(Stored dataset items)

/-- The digest of a die's Larder, which is then valid (R419). -/
def digestLarder (s : State) (d : Nat) : State :=
  let h := Config.shake256 (larderBytesOf s d)
  let s := if larderBad s d then { s with free := s.free + larderBytes } else s
  dregSet ((List.range 8).foldl (fun s k => dregSet s d (0x100 + 8 * k) (bits h.toNat (64 * k + 63) (64 * k))) s) d 0x140 1

/-- LARDER_DIGEST_DONE (R419): the digest of a closed Larder is ready. -/
def execLarderDigestDone (d : Nat) (s : State) : Result :=
  if Config.isShading d && !(die s d).larderOpen && dregGet s d 0x140 % 2 == 0 then .next (digestLarder s d) else off s

/-! Channels, barriers, die registers and links (R340, R393, R402) -/

/-- The numbers of channels bound on the core of a workgroup by others. -/
def channelTaken (s : State) (w ch : Nat) (g : Workgroup) : Bool :=
  match g.cid? with
  | some cid => (residents s cid).any fun x => x.1 != w && (x.2.chans.find ch).isSome
  | none => false

def execChbind (d a b : Field) (s : State) : Result :=
  sysForm [opW d, opR a, opR b] 1 s fun s =>
    let x := (readR s b).toNat
    let ch := x % 16
    if x ≠ maskBits x [(8, 8), (3, 0)] then answer s d 7
    else match wrefWg s (readR s a).toNat with
      | none => answer s d 1
      | some (w, g) =>
        let old := g.chans.find ch
        if bitAt x 8 then
          if channelTaken s w ch g || old.any (fun c => !c.recvs.isEmpty || !c.sends.isEmpty) then answer s d 4
          else answer (updWg s w fun g => { g with chans := g.chans.erase ch }) d 0
        else if old.isSome then answer s d 0
        else if channelTaken s w ch g then answer s d 4
        else answer (setChan s w ch {}) d 0

def execPbset (d a b : Field) (s : State) : Result :=
  sysForm [opW d, opR a, opR b] 1 s fun s =>
    let pb := (readR s a).toNat
    let n := (readR s b).toNat
    if 64 ≤ pb ∨ 2 ^ 20 ≤ n then answer s d 7
    else if !pbAssigned s (namedPart s) pb then answer s d 2
    else
      let x := s.pbs.get {} pb
      if !x.arr.isEmpty then answer s d 3 else answer { s with pbs := s.pbs.put pb { x with n := n } } d 0

/-- An operand of DIERD and DIEWR with no other bit set: die and offset. -/
def dieOperand (x : Nat) : Option (Nat × Nat) := if x = maskBits x [(63, 56), (23, 3)] then some (bits x 63 56, bits x 23 3 * 8) else none

def execDierd (d a : Field) (s : State) : Result :=
  sysForm [opW d, opR a] 2 s fun s =>
    match dieOperand (readR s a).toNat with
    | some (n, o) => answer (useFree s) d (dieRead s n o)
    | none => answer s d 0

def execDiewr (d a b : Field) (s : State) : Result :=
  sysForm [opW d, opR a, opR b] 2 s fun s =>
    match dieOperand (readR s a).toNat with
    | none => answer s d 7
    | some (n, o) =>
      if !diePresent s n then answer s d 1
      else if !dregAssigned n o then answer s d 7
      else let r := dieWrite s n o (readR s b).toNat; answer r.1 d r.2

- **Description of the task**: Please retype the top of the data exactly, down to and including the line that holds "let ch := x % 16", and nothing further.

- **Solution to this exercise**:
/-- The digest of a die's Larder, which is then valid (R419). -/
def digestLarder (s : State) (d : Nat) : State :=
  let h := Config.shake256 (larderBytesOf s d)
  let s := if larderBad s d then { s with free := s.free + larderBytes } else s
  dregSet ((List.range 8).foldl (fun s k => dregSet s d (0x100 + 8 * k) (bits h.toNat (64 * k + 63) (64 * k))) s) d 0x140 1

/-- LARDER_DIGEST_DONE (R419): the digest of a closed Larder is ready. -/
def execLarderDigestDone (d : Nat) (s : State) : Result :=
  if Config.isShading d && !(die s d).larderOpen && dregGet s d 0x140 % 2 == 0 then .next (digestLarder s d) else off s

/-! Channels, barriers, die registers and links (R340, R393, R402) -/

/-- The numbers of channels bound on the core of a workgroup by others. -/
def channelTaken (s : State) (w ch : Nat) (g : Workgroup) : Bool :=
  match g.cid? with
  | some cid => (residents s cid).any fun x => x.1 != w && (x.2.chans.find ch).isSome
  | none => false

def execChbind (d a b : Field) (s : State) : Result :=
  sysForm [opW d, opR a, opR b] 1 s fun s =>
    let x := (readR s b).toNat
    let ch := x % 16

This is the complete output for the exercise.